Use this bash script to automatically find and release unassociated Elastic IP addresses across all AWS regions. Unattached EIPs cost money, so regular cleanup directly impacts your AWS bill.
Introduction
Unattached Elastic IPs cost about $0.005/hour each (~$3.60/month per EIP). One or two of these is nothing, but they pile up across multi-account environments, especially in regions where someone spun up a NAT or workload, deleted it, and forgot the EIP was sitting there detached.
This is a small bash script that runs in CloudShell, scans every region, finds Elastic IPs with no Association, and releases them. Cron it monthly or run on demand.
Once an Elastic IP is released, you cannot get the same IP address back. If any external systems or DNS records reference this IP, they will need to be updated. Document your EIPs before running cleanup scripts.
Use This
- AWS CloudShell
- Bash Script
Do This
- Open CloudShell
- Create bash file: touch removeEIP.sh
- Create contents of bash file: vi removeEIP.sh
- Type in code below
- Save the file
- Change the file to an executable file: chmod +x removeEIP.sh
- Run the script: ./removeEIP.sh
AWS charges approximately $0.005 per hour for each unattached Elastic IP address. This adds up to roughly $3.60 per month per unused EIP - a small amount that can become significant at scale.
Write This
#!/bin/bash
# Fetch all AWS regions
for region in $(aws ec2 describe-regions --output text --query 'Regions[].RegionName')
do
echo "Checking region $region"
# Fetch all Elastic IPs not allocated to a network interface
for allocation in $(aws ec2 describe-addresses --region "$region" --query "Addresses[?AssociationId==null].AllocationId" --output text)
do
echo "Releasing unattached Elastic IP with allocation id $allocation in region $region"

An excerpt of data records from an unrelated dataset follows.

-- ==== Sys2Proof/Machine/Measurement.lean ====
section
/-!
DEFINITION. SCAN_COMPLETE, the self-test's events (SELF_TEST_VALVES_START, SELF_TEST_VALVES_CHECK, END_OF_WAKING,
SELF_TEST_TIMEOUT) and the Line Monitor's (SAMPLE_PAIR, WINDOW_CLOSE).
-/

namespace Sys2Proof.Machine

/-- SCAN_COMPLETE (R22): the scan, then the Ice Unit's judgements (R165). -/
def execScanComplete (r : Readings) (s : State) : Result := event s true (scan r)

/-- SELF_TEST_VALVES_START: 1000 ms of WAKING have passed and the VALVES steps begin with P1's (R174). -/
def valvesStart (b : Block) : Block :=
  if b.cond.mode = .waking ∧ b.cond.testStep = .notBegun ∧ adoptionWaits b = false then
    valvesFrom Panto.all (reachModeTime 1000 b)
  else b

def execSelfTestValvesStart (s : State) : Result := event s false valvesStart

/-- A failed valve: OUT_OF_SERVICE with SERVO_DEVIATION recorded, and without role or held raise (R174, R13). -/
def failValve (p : Panto) (b : Block) : Block :=
  discardHeld p (recordFault .servoDeviation (.panto p)
    (b.setLift p { b.lc p with state := .outOfService, lowStrip := 0, lowerPending := false }))

/-- The actuator reading is at 200 or above; a FAULTY channel is judged on its held value (log entry 21). -/
def valveHolds (b : Block) (p : Panto) : Bool :=
  match (b.sensors.actuator.get p).heldValue with
  | some v => 200 ≤ v
  | none => false

/-- The judgement of a VALVES step; the pressure returns to 0 (R174). -/
def judgeValve (p : Panto) (b : Block) : Block :=
  let b1 := setTestStep (.strips p) (b.setLift p { b.lc p with commanded := 0 })
  if valveHolds b p then setValves p .pass b1 else setValves p .fail (failValve p b1)

/-- SELF_TEST_VALVES_CHECK: 300 ms have passed from the command of 500 (R174). -/
def valvesCheck (b : Block) : Block :=
  match b.cond.testStep with
  | .valves p _ => judgeValve p b
  | _ => b

def execSelfTestValvesCheck (s : State) : Result := event s false valvesCheck

/-- END_OF_WAKING: 2000 ms have passed and every item before LINKS has its result (R174). WAKING does not end before an
adoption that waits (R178). -/
def endOfWaking (b : Block) : Block :=
  if b.cond.mode = .waking ∧ judged b.cond.selfTest = true then onceAdopted completeWaking (reachModeTime 2000 b) else b

def execEndOfWaking (s : State) : Result := event s false endOfWaking

/-- SELF_TEST_TIMEOUT: 4000 ms have passed with an item still without result (R174). WAKING does not end before an
adoption that waits (R178). -/
def selfTestTimeout (b : Block) : Block :=
  if b.cond.mode = .waking ∧ judged b.cond.selfTest = false then onceAdopted timeoutWaking (reachModeTime 4000 b) else b

def execSelfTestTimeout (s : State) : Result := event s false selfTestTimeout

/-! ## Sample slots (R79 to R82) -/

/-- SAMPLE_PAIR: one slot of the converter. The slot that is the window's 320th closes it. -/
def execSamplePair (slot : SampleSlot) (s : State) : Result :=
  if lastSlot s.block then event s false (fun b => closeWindow (takeSlot slot b))
  else quietEvent s (takeSlot slot)

/-- WINDOW_CLOSE: the slot that closes a window (R82). A slot that is not yet the 320th is taken as any other (log
entry 7). -/
def execWindowClose (slot : SampleSlot) (s : State) : Result :=
  if lastSlot s.block then event s false (fun b => closeWindow (takeSlot slot b))
  else quietEvent s (takeSlot slot)

end Sys2Proof.Machine
end

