-- ==== Sys2Proof/Safety.lean ====
section
/-!
DEFINITION. What counts as a safe state: the laws of the device, each in the words of its rule; and what the blocks'
answers to one another leave alone.
-/

namespace Sys2Proof.Machine

/-! ## Laws of the device -/

/-- The lead is held only by a traction master whose link is present (R3). -/
def LeadLaw (b : Block) : Prop :=
  ∀ l, (masterOf l).isSome = true → masterOf l = b.plan.lead → (b.links.get l).present = true

/-- At most one pantograph holds COLLECTING (R8). -/
def OneCollector (b : Block) : Prop := ∀ p x, b.role p = .collecting → b.role x = .collecting → p = x

/-- A pantograph holding SCRAPING or CALIBRATING has its isolator OPEN (R12). -/
def IsolatorLaw (b : Block) : Prop :=
  ∀ p, b.role p = .scraping ∨ b.role p = .calibrating → (b.sw.iso.get p).state = .opened

/-- While the line breaker is CLOSING or CLOSED, the earthing switch is OPEN, exactly one isolator is CLOSED, its
pantograph holds COLLECTING and is in CONTACT, the selector stands at that pantograph's head class, and the determined
system is one that it serves (R104, conditions 1 to 5 of R103). -/
def BreakerLaw (b : Block) : Prop :=
  breakerEngaged b = true →
    earthOpen b = true ∧ ∃ p, (b.sw.iso.get p).state = .closed ∧ (∀ x, x ≠ p → isoOpen b x = true) ∧
      b.role p = .collecting ∧ (b.lc p).state = .contact ∧ b.sw.selector.state = (selFor (b.head p)).atRest ∧
      ∃ sys, b.record.determined = some sys ∧ serves (b.head p) sys = true

/-- While the earthing switch is in any state other than OPEN, no pantograph is in RAISING, CONTACT or SEARCHING and the
line breaker is neither CLOSING nor CLOSED (R107). -/
def EarthLaw (b : Block) : Prop :=
  b.sw.earth.state ≠ .opened → (∀ p, (b.lc p).state.raised = false) ∧ breakerEngaged b = false

/-- The Section Queue holds at most 8 entries in ascending start position, with no two entries sharing a marker id, no
two non-ICE_WATCH spans overlapping, and at most one entry ACTIVE (R119). -/
structure QueueLaw (q : Queue) : Prop where
  length    : q.entries.length ≤ 8
  ascending : q.entries.Pairwise fun x y => x.start ≤ y.start
  ids       : q.entries.Pairwise fun x y => x.id ≠ y.id
  apart     : q.entries.Pairwise fun x y =>
    x.kind ≠ .iceWatch → y.kind ≠ .iceWatch → overlap x.start x.stop y.start y.stop = false
  active    : q.entries.Pairwise fun x y => ¬(x.active = true ∧ y.active = true)

/-- While the changeover phase is not IDLE, no pantograph holds the role SCRAPING (R129). -/
def ScraperLaw (b : Block) : Prop := b.seq.phase ≠ .idle → ∀ p, b.role p ≠ .scraping

/-- The sum of the four heater duties never exceeds HeatBudget (R161). -/
def HeaterLaw (b : Block) : Prop := dutySum b ≤ b.nat .heatBudget

/-- The final level is the lesser of the temperature cap and the greatest of the hysteresis level, the forced level and
the watch floor; it lies between 0 and 3, and while the ambient temperature, a FAULTY channel being judged on its held
value, is above IceTemp it is at most 1 (R157). -/
structure LevelLaw (b : Block) : Prop where
  parts : b.ice.level = min b.ice.cap (max b.ice.hysteresis (max b.ice.forced (if b.ice.watch then 1 else 0)))
  range : b.ice.level ≤ 3
  warm  : ∀ v, b.sensors.ambient.validity ≠ .unknown → b.sensors.ambient.value = some v → b.cfg .iceTemp < v →
    b.ice.level ≤ 1

/-- A confirmed class is the class of the current run and never UNKNOWN (R88). -/
def RunLaw (l : LineMon) : Prop := ∀ c, l.confirmed = some c → l.runClass = some c ∧ c ≠ .unknown

/-- Every item of a record lies in its range (R175, R176). -/
def InRange (c : CfgRec) : Prop := ∀ i : Item, i.lo ≤ cfgGet c i ∧ cfgGet c i ≤ i.hi

/-- The working record lies in its ranges, and so does a reloaded MaxUp that waits for its adoption scan. -/
def ConfigLaw (b : Block) : Prop :=
  InRange b.cond.cfg ∧ ∀ v, b.cond.newMaxUp = some v → Item.maxUp.lo ≤ v ∧ v ≤ Item.maxUp.hi

/-- What a warm restart leaves to its adoption scan, the reload and the reloaded MaxUp, is done with it (R175, R178). -/
def AdoptionLaw (b : Block) : Prop :=
  b.cond.restart = none → b.cond.reloadPending = false ∧ b.cond.newMaxUp = none

/-- A warm restart waits for its adoption scan in WAKING alone, with no standby lowering and no path running (R148,
R171, R178) but that of a wrong system detected meanwhile, which waits for the breaker or the roof, or goes on with
the collector that stands (R91, R136). -/
def RestartLaw (b : Block) : Prop :=
  b.cond.restart.isSome = true →
    b.cond.mode = .waking ∧ b.cond.standbyLowering = false ∧
      (b.seq.phase ∈ [.idle, .halted, .lowering, .confirm, .masterReady, .close] ∨
        b.seq.phase = .probe ∧ (b.seq.work = .awaitOpen ∨ b.seq.work = .awaitDown))

/-- A lower pends in CONTACT, and on a breaker CLOSING, CLOSED or OPENING: at OPEN or FAILED it begins, though not
before an adoption that waits (R37). -/
def PendingLaw (b : Block) : Prop :=
  b.cond.restart = none → ∀ p, (b.lc p).lowerPending = true → (b.lc p).state = .contact ∧ holdsLower b = true

/-- Every fault counter saturates at 255 (R177). -/
def FaultLaw (b : Block) : Prop := ∀ k : FaultKind, b.cond.faults.counters[k.ctorIdx]'(k.ctorIdx_lt) ≤ 255

/-- A held search is a held raise, of a pantograph that holds CALIBRATING (R11, R29, R67). -/
def SearchLaw (b : Block) : Prop :=
  ∀ p, (b.lc p).heldSearch = true → (b.lc p).held ≠ .none ∧ b.role p = .calibrating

aws ec2 release-address --region "$region" --allocation-id "$allocation"
done
# Add other services and their corresponding commands here
# ...
done
Before releasing EIPs, export a list of all your Elastic IPs with their allocation IDs and associated resources using: aws ec2 describe-addresses --output json > eip-backup.json. This creates a record you can reference if needed.
What The Heck Does This Code Do
- Gets a list of all AWS regions
- For each of the region found, find all Elastic IP Addresses
- Find any Elastic IP Addresses that are not associated to anything
- Relase the unused Elastic IP Addresses
Troubleshooting
Common Issues and Solutions
AuthFailure Error
- Problem: Cannot release Elastic IP due to authentication failure
- Solution: Ensure your IAM user/role has ec2:ReleaseAddress permission. Check if the EIP was allocated in a different account or if there are SCPs blocking the action.

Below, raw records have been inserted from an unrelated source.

/-! ## What the masters see -/

/-- Reads (R186) on every link, in any mode: each is answered DONE with the contents named for it, from the state as it
stands; nothing changes but the links, and from a present link the masks stay. Read Status Digest (R184, R187) carries
the link's own mask as it stood, with the bit of the links' field where its own presence began with it, and the 47 bytes
of the digest, each from its fields as the table of R187 lays it out; it then empties that mask and no other. -/
def Obligations.ReadsAnswerFromTheState : Prop :=
  (∀ q s, q.wellFormed = true →
    ∃ t, exec (.readStatusDigest q) s = .next t ∧ OnlyLinks s t ∧
      Answered s t q.link ⟨0x40, q.tag, .done, .digest (digestBytes
        ((s.block.links.get q.link).mask |||
          (if (s.block.links.get q.link).present = true then 0 else 0x2000)) t.block)⟩ ∧
      (t.block.links.get q.link).mask = 0 ∧
      ∀ l, l ≠ q.link → (s.block.links.get q.link).present = true →
        (t.block.links.get l).mask = (s.block.links.get l).mask) ∧
  (∀ m b, digestBytes m b = (statusDigest m b).map (BitVec.ofNat 8) ∧ (digestBytes m b).length = 47) ∧
  (∀ q s, q.wellFormed = true → ∃ t, exec (.readLinkCounters q) s = .next t ∧ OnlyLinks s t ∧
    ∃ v, Answered s t q.link ⟨0x4B, q.tag, .done, .counters v⟩ ∧
      ∀ l, ∃ r, r = t.block.links.get l ∧ v.get l = ⟨r.present, r.age, r.badFrames, r.mask, r.mask != 0⟩) ∧
  ∀ q n item s, q.wellFormed = true →
    ∀ c code view,
      (c, code, view) ∈ ([
        (.readRoofPlan q, 0x41, some (.roofPlan {
          lead := s.block.plan.lead, roles := s.block.plan.roles, hold := s.block.plan.hold
          readyA := s.block.plan.readyA, readyB := s.block.plan.readyB, epoch := s.block.plan.epoch
          raised := Panto.all.countP fun p => (s.block.lc p).state.raised
          committed := Panto.all.countP (committed s.block) })),
        (.readPantographStatus q n, 0x42, (pantoOf n).map fun p => .panto {
          state := (s.block.lc p).state, held := (s.block.lc p).held, heldSearch := (s.block.lc p).heldSearch
          lowerPending := (s.block.lc p).lowerPending, commanded := (s.block.lc p).commanded
          targetForce := (s.block.lc p).targetForce, targetPressure := (s.block.lc p).targetPressure
          touch := touchInUse s.block p, actuator := (s.block.sensors.actuator.get p).shown
          strip := (s.block.sensors.strip.get p).shown, height := (s.block.sensors.height.get p).shown
          servoDeviation := (s.block.lc p).servoDeviation, lowerOverdue := (s.block.lc p).lowerOverdue
          noWireLower := (s.block.lc p).noWireLower, forceClamped := (s.block.lc p).forceClamped
          pressureClamped := (s.block.lc p).pressureClamped, uncalibrated := uncalibrated s.block p
          stale := stale s.block p, search := (s.block.lc p).search }),
        (.readSwitches q, 0x43, some (.switches {
          breaker := s.block.sw.breaker.shown 200
          selector := ⟨s.block.sw.selector.state, s.block.sw.selector.lastCmd, s.block.sw.selector.source,
            s.block.sw.selector.disagree, s.block.sw.selector.timer.map fun t => 1500 - t⟩
          iso := .ofFun fun p => (s.block.sw.iso.get p).shown 2000
          earth := s.block.sw.earth.shown 3000 })),
        (.readLineRecord q, 0x44, some (.line {
          record := s.block.record, result := s.block.line.result
          lastPeriod := s.block.line.result.bind WindowResult.lastPeriod, runClass := s.block.line.runClass
          runLength := s.block.line.runLength, confirmed := s.block.line.confirmed
          measureFaulty := s.block.line.measureFaulty, seq := s.block.seq })),
        (.readSectionQueue q, 0x45, some (.sections s.block.queue)),
        (.readIce q, 0x46, some (.ice {
          score := s.block.ice.score, raw := s.block.ice.raw, hysteresis := s.block.ice.hysteresis
          fallStart := s.block.ice.fallStart, forced := s.block.ice.forced, enable := s.block.ice.enable
          watch := s.block.ice.watch, cap := s.block.ice.cap, level := s.block.ice.level
          demand := s.block.ice.demand, duty := s.block.ice.duty, preheat := s.block.ice.preheat
          scraper := s.block.ice.scraper, lastLowering := s.block.ice.lastLowering
          arcCount := s.block.ice.arcCount })),
        (.readArcHistory q n, 0x47, if n ≤ 31 then
          some (.arcs s.block.ice.arcCount s.block.ice.history.length ((s.block.ice.history.drop n).take 8)) else none),
        (.readCalibration q n, 0x48, (pantoOf n).map fun p =>
          .calibration (s.block.cal.get p).fields (s.block.cal.get p).saved (stale s.block p)),
        (.readFaultRecord q, 0x49, some (.faults s.block.cond.faults)),
        (.readSelfTest q, 0x4A, some (.selfTest s.block.cond.selfTest s.block.cond.mode s.block.cond.modeTimer
          s.block.cond.returnMode)),
        (.readConfigurationItem q item, 0x4C, item.map fun i =>
          .item (s.block.cfg i) i.lo i.hi i.initial s.block.cond.configSaved)] :
          List (Instr × Nat × Option ReplyData)) →
      ∃ t, exec c s = .next t ∧ OnlyLinks s t ∧
        ((s.block.links.get q.link).present = true →
          ∀ l, (t.block.links.get l).mask = (s.block.links.get l).mask) ∧
        (∀ d, view = some d → Answered s t q.link ⟨code, q.tag, .done, d⟩) ∧
        (view = none → Answered s t q.link (plainReply code q (.refused .outOfRange)))

/-- Every change of a digest field sets its bit in all three masks, and no step but a digest read clears a bit
(R184). -/
def Obligations.ChangesRaiseAttention : Prop :=
  ∀ c rest s t, s.pending = c :: rest → (∀ q, c ≠ .readStatusDigest q) → (∀ l byte, c ≠ .frameOpened l byte) →
    step s = .next t → ∀ k l, k < 16 →
      ((digestFields s.block)[k]? ≠ (digestFields t.block)[k]? → (t.block.links.get l).mask.getLsbD k = true) ∧
      ((s.block.links.get l).mask.getLsbD k = true → (t.block.links.get l).mask.getLsbD k = true)

/-- The plan epoch advances by one, from 65535 to 0, at each step that changes lead, a role or its origin, the hold, a
lift state or the determined system, and at no other, resets and the adoption after one apart (R19). -/
def Obligations.EpochCountsChanges : Prop :=
  ∀ c rest s t, s.pending = c :: rest → s.block.cond.restart = none → (∀ k m, c ≠ .powerOn k m) →
    (∀ k, c ≠ .warmRestart k) → (∀ l k, c ≠ .replySent l k) → step s = .next t →
    t.block.plan.epoch =
      if principal s.block = principal t.block then s.block.plan.epoch else (s.block.plan.epoch + 1) % 65536

/-! ## The limits of the force law -/

/-- The laws of R61 are kept by every step where the configuration lies in its ranges: every commanded pressure lies
from 0 to Pmax, and the target force of every pantograph in CONTACT within its head class's Fmin and Fmax, which stay in
order (R49). That a pantograph shown in CONTACT before its adoption scan has no target is read from R44 and R63. -/
def Obligations.LimitsAreKept : Prop :=
  ∀ s t, ConfigLaw s.block → LimitsLaw s.block → step s = .next t → LimitsLaw t.block
end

EIP Associated with NAT Gateway
- Problem: Script shows EIP as unattached but release fails
- Solution: EIPs attached to NAT Gateways may show as unassociated in some queries. Check NAT Gateway associations before releasing.
DisassociateAddress Required
- Problem: EIP cannot be released because it's still associated
- Solution: The script filters for unassociated EIPs. If you need to release an associated EIP, first disassociate it using aws ec2 disassociate-address.

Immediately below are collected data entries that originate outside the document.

/-- A low item that would exceed its high item is set to it. -/
theorem clampItem_above {c : CfgRec} {y : Item × Item} (hy : y ∈ orderedPairs) (hi : y.1 = i)
    (hlt : cfgGet c y.2 < max i.lo (min i.hi v)) (hz : ∀ z ∈ orderedPairs, z.2 = i → cfgGet c z.1 ≤ cfgGet c y.2) :
    clampItem c i v = cfgGet c y.2 := by
  rw [clampItem_eq]
  obtain ⟨-, hle, hlow⟩ := lowerTo_spec c i orderedPairs (max i.lo (min i.hi v))
  have hset : lowerTo c i orderedPairs (max i.lo (min i.hi v)) = cfgGet c y.2 := by
    have := hle y hy hi
    rcases hlow with hlow | ⟨z, hzm, hzi, hlow⟩
    · omega
    · rw [hlow, orderedPairs_low hy hzm (hzi.trans hi.symm)]
  rw [hset]
  obtain ⟨hge, -, hhigh⟩ := raiseTo_spec c i orderedPairs (cfgGet c y.2)
  rcases hhigh with hhigh | ⟨z, hzm, hzi, hhigh⟩
  · exact hhigh
  · have := hz z hzm hzi
    omega

/-- A high item that would fall below its low item is set to it. -/
theorem clampItem_below {c : CfgRec} {y : Item × Item} (hy : y ∈ orderedPairs) (hi : y.2 = i)
    (hlt : max i.lo (min i.hi v) < cfgGet c y.1) : clampItem c i v = cfgGet c y.1 := by
  rw [clampItem_eq]
  obtain ⟨hle, -, -⟩ := lowerTo_spec c i orderedPairs (max i.lo (min i.hi v))
  obtain ⟨-, hge, hhigh⟩ := raiseTo_spec c i orderedPairs (lowerTo c i orderedPairs (max i.lo (min i.hi v)))
  have := hge y hy hi
  rcases hhigh with hhigh | ⟨z, hzm, hzi, hhigh⟩
  · omega
  · rw [hhigh, orderedPairs_high hy hzm (hzi.trans hi.symm)]

/-! ## The refusals -/

theorem installed_eq (i : Item) (p : Panto) : installed i = some p ↔ i = headItem p ∨ i = endItem p := by
  cases p <;> cases i <;> simp [installed, headItem, endItem]

/-- An installation item is of no ordered pair: it takes its value within its range. -/
theorem clampItem_installed {p : Panto} (h : i = headItem p ∨ i = endItem p) (c : CfgRec) (v : Int) :
    clampItem c i v = max i.lo (min i.hi v) := by
  have hout : ∀ p, ∀ y ∈ orderedPairs, y.1 ≠ headItem p ∧ y.2 ≠ headItem p ∧ y.1 ≠ endItem p ∧ y.2 ≠ endItem p := by
    intro p
    cases p <;> decide +kernel
  refine clampItem_fits rfl fun y hy => ?_
  obtain ⟨h1, h2, h3, h4⟩ := hout p y hy
  rcases h with rfl | rfl
  · exact ⟨fun hy => absurd hy h1, fun hy => absurd hy h2⟩
  · exact ⟨fun hy => absurd hy h3, fun hy => absurd hy h4⟩

theorem inMotion_iff (b : Block) (p : Panto) :
    inMotion b p = true ↔ (b.lc p).state ∈ [.raising, .contact, .searching, .lowering] := by
  unfold inMotion
  cases (b.lc p).state <;> simp [LiftState.raised]

theorem writeBusy_iff (b : Block) (i : Item) (v : Int) : writeBusy b i v = true ↔
    (i = .maxUp ∧ v < (committedCount b : Int)) ∨
      ∃ p, (i = headItem p ∨ i = endItem p) ∧ (b.lc p).state ∈ [.raising, .contact, .searching, .lowering] ∧
        max i.lo (min i.hi v) ≠ b.cfg i := by
  unfold writeBusy
  rw [Bool.or_eq_true, Bool.and_eq_true, beq_iff_eq, decide_eq_true_iff]
  refine or_congr Iff.rfl ?_
  split
  next p hp =>
    have hi := (installed_eq i p).mp hp
    rw [Bool.and_eq_true, inMotion_iff, bne_iff_ne, clampItem_installed hi]
    refine ⟨fun h => ⟨p, hi, h⟩, fun ⟨r, hr, h⟩ => ?_⟩
    obtain rfl := Option.some.inj (hp.symm.trans ((installed_eq i r).mpr hr))
    exact h
  next hn =>
    refine ⟨fun h => Bool.noConfusion h, fun ⟨p, hp, _⟩ => ?_⟩
    exact absurd ((installed_eq i p).mpr hp) (hn ▸ nofun)

theorem writeConfigurationItem_wrongMode {item : Option Item} (h : b.cond.mode ≠ .workshop) :
    writeConfigurationItem item v b = refuse .wrongMode b := if_pos h

theorem writeConfigurationItem_unknown (h : b.cond.mode = .workshop) :
    writeConfigurationItem none v b = refuse .outOfRange b := if_neg (not_not.mpr h)

theorem writeConfigurationItem_busy (h : b.cond.mode = .workshop) (hb : writeBusy b i v = true) :
    writeConfigurationItem (some i) v b = refuse .busy b :=
  (if_neg (not_not.mpr h)).trans (if_pos hb)

theorem writeConfigurationItem_writes (h : b.cond.mode = .workshop) (hb : writeBusy b i v = false) :
    writeConfigurationItem (some i) v b =
      effect (if clampItem b.cond.cfg i v = v then .done else .clamped)
        (afterWrite i (writeItem i (clampItem b.cond.cfg i v) b)) :=
  (if_neg (not_not.mpr h)).trans (if_neg (Bool.eq_false_iff.mp hb))
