-- ==== Sys2Proof/Syntax.lean ====
section
/-! DEFINITION. The commands of the block: one constructor per row of spec/opcode_table.json, in the
table's order. A docstring gives the row's summary and its rule; the operands are what the rule says
the command or event carries. -/

namespace Sys2Proof
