-- ==== Sys2Proof/Machine/RegNames.lean ====
section
/-! DEFINITION. The names of the registers (`Reg.X`, a BAR0 offset) and fields (`Fld.X_Y`) that the
meanings read or write, as the field maps of the chapters spell them. A leading argument is the block
instance, further ones the index of an arrayed register. -/

namespace Sys2Proof.Machine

EIP Limit Reached After Release
- Problem: Cannot allocate new EIP after releasing old ones
- Solution: AWS has regional EIP limits (default is 5). Request a limit increase through Service Quotas if needed.
Released EIP Still Appearing in Billing
- Problem: Charges continue after releasing EIP
- Solution: Billing is updated at the end of the billing cycle. Check Cost Explorer to confirm the EIP was released and charges stopped from that point forward.